TASK TO COMPLETE – Please print every line from the one containing "def execSel (f" through the last line of the records below, exactly as written and nothing more.

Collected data
-------
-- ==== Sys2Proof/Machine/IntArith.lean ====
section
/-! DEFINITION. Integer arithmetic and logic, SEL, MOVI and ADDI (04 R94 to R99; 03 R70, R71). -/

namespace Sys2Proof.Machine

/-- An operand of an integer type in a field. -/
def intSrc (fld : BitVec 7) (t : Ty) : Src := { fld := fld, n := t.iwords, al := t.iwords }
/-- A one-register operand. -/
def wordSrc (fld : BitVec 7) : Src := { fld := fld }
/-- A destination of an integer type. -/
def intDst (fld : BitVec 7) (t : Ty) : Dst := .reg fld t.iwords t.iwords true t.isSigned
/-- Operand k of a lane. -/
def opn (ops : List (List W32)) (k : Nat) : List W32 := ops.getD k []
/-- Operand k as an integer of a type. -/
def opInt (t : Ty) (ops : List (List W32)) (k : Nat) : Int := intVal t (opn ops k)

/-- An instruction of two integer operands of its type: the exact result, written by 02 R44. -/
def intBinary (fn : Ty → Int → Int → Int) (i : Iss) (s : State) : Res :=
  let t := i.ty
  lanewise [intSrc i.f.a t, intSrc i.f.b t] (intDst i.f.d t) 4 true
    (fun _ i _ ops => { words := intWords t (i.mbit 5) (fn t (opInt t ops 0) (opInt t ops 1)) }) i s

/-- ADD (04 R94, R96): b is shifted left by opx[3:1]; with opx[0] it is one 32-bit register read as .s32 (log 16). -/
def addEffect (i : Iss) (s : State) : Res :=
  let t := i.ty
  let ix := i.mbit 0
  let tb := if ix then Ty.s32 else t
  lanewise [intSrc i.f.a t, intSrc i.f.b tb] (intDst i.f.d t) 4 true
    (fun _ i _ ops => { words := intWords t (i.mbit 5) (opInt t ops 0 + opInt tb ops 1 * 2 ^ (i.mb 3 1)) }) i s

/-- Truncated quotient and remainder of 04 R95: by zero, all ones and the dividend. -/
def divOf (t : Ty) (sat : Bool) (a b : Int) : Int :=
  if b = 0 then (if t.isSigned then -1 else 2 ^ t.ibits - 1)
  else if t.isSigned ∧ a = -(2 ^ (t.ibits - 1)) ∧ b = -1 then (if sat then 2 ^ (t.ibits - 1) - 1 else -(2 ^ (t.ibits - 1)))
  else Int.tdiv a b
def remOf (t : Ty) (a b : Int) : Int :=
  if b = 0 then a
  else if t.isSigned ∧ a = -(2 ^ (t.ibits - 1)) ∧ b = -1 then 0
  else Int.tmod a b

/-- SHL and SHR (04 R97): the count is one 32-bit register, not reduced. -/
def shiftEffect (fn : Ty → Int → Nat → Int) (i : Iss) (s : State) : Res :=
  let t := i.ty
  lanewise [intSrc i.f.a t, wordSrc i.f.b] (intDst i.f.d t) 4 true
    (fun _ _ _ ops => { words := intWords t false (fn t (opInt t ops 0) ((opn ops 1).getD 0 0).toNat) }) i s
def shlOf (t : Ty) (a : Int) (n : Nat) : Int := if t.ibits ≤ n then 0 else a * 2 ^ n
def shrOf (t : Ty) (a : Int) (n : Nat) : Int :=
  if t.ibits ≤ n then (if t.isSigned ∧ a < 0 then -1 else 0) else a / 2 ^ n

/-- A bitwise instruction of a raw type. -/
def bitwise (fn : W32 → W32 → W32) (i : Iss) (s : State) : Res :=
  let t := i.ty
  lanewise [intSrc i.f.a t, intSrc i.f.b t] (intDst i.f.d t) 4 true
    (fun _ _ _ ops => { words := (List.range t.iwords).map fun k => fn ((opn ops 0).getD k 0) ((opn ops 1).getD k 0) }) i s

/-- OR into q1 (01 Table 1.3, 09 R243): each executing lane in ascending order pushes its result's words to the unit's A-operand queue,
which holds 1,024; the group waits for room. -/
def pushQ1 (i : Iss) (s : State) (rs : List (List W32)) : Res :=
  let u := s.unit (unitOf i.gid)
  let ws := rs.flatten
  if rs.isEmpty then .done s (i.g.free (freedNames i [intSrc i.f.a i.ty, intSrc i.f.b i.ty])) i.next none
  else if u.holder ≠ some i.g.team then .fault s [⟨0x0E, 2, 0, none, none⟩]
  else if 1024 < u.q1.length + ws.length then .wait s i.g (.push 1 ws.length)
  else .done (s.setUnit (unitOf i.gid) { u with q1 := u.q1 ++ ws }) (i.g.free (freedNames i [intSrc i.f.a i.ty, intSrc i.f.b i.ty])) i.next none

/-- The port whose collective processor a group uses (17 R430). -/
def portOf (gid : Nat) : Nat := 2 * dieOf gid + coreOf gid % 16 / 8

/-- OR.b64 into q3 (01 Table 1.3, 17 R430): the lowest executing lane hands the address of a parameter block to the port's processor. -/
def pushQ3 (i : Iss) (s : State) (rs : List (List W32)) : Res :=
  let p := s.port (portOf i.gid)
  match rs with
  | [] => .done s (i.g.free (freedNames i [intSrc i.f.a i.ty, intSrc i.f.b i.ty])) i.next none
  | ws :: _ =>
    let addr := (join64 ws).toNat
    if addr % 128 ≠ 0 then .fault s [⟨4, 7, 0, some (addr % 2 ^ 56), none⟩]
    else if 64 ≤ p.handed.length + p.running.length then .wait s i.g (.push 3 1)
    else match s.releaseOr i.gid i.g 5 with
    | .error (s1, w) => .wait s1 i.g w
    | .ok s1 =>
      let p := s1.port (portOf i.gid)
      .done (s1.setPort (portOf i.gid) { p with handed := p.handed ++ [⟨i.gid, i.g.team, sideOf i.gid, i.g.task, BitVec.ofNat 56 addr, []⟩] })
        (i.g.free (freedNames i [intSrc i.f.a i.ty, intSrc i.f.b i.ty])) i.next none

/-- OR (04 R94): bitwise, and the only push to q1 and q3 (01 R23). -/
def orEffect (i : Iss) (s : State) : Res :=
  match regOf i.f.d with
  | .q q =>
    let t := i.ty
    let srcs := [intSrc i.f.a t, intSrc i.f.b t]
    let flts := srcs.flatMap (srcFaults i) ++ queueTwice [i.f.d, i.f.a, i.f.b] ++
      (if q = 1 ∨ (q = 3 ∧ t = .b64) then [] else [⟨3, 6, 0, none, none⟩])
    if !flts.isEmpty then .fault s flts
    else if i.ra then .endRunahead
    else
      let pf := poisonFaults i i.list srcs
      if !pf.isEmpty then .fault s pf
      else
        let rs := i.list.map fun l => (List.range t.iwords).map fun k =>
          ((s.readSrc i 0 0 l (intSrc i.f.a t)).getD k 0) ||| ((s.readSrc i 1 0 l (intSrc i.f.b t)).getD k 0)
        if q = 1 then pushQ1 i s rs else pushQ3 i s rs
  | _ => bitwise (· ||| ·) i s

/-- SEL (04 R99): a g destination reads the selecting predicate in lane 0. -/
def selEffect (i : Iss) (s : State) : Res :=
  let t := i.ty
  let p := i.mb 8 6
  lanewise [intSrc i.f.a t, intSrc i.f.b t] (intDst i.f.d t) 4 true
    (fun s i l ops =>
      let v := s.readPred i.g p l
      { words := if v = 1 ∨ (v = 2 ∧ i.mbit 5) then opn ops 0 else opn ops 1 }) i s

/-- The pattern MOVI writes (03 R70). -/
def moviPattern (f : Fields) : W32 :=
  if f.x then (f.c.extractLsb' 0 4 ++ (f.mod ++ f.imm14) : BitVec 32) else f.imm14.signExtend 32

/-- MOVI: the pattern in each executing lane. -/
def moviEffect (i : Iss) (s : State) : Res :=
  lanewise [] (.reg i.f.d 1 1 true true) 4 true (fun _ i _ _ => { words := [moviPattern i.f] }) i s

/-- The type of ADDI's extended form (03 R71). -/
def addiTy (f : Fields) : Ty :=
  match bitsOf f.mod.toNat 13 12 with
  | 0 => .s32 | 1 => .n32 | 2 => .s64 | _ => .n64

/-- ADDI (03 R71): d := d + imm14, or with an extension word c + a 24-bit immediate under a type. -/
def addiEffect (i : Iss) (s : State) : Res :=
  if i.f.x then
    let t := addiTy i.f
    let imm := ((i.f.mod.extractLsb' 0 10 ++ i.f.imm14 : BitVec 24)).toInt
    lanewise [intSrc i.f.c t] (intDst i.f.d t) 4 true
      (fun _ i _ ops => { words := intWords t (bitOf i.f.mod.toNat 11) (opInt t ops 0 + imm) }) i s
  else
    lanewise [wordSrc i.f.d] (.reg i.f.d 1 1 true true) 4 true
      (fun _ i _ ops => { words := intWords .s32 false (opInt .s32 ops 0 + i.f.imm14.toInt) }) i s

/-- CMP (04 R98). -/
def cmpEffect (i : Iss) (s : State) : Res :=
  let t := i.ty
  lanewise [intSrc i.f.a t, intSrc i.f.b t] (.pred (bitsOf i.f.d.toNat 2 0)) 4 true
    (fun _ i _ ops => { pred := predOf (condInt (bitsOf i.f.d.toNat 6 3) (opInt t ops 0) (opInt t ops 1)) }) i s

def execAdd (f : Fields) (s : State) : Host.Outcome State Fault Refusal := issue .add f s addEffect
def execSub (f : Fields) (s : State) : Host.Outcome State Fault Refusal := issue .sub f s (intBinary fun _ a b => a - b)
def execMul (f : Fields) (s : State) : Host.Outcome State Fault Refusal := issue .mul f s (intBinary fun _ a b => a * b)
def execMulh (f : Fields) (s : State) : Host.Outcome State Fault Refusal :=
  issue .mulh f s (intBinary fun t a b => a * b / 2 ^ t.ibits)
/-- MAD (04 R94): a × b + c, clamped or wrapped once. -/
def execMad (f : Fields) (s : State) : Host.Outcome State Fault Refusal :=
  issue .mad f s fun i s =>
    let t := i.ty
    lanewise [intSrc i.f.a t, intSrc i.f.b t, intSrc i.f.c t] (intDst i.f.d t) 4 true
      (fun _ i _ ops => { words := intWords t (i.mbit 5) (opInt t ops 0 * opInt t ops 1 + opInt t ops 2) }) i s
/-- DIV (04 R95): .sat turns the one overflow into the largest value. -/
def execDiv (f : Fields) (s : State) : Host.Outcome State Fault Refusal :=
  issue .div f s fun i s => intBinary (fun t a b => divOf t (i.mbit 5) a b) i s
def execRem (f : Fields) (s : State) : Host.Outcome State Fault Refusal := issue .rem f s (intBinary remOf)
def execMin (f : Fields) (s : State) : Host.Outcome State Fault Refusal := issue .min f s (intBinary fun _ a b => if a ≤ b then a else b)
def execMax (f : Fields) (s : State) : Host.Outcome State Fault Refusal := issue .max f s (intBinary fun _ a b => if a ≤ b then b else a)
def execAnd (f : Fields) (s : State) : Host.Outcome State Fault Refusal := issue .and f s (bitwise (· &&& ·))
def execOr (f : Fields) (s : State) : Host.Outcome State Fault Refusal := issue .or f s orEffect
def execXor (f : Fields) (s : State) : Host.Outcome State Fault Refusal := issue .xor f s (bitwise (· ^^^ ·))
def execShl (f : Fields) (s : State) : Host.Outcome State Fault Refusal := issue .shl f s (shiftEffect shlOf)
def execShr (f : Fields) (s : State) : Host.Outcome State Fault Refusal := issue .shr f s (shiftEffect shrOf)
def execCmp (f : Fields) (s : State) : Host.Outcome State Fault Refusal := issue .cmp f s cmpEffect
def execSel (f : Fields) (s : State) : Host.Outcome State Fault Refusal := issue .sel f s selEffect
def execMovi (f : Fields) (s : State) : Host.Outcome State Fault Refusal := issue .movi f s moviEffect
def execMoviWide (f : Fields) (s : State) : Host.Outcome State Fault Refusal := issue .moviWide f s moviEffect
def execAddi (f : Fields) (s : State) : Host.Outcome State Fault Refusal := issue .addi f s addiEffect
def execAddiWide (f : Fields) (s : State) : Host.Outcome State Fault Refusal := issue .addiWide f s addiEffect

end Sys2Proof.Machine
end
-------
ANSWER TO THIS PROBLEM –
def execSel (f : Fields) (s : State) : Host.Outcome State Fault Refusal := issue .sel f s selEffect
def execMovi (f : Fields) (s : State) : Host.Outcome State Fault Refusal := issue .movi f s moviEffect
def execMoviWide (f : Fields) (s : State) : Host.Outcome State Fault Refusal := issue .moviWide f s moviEffect
def execAddi (f : Fields) (s : State) : Host.Outcome State Fault Refusal := issue .addi f s addiEffect
def execAddiWide (f : Fields) (s : State) : Host.Outcome State Fault Refusal := issue .addiWide f s addiEffect

end Sys2Proof.Machine
end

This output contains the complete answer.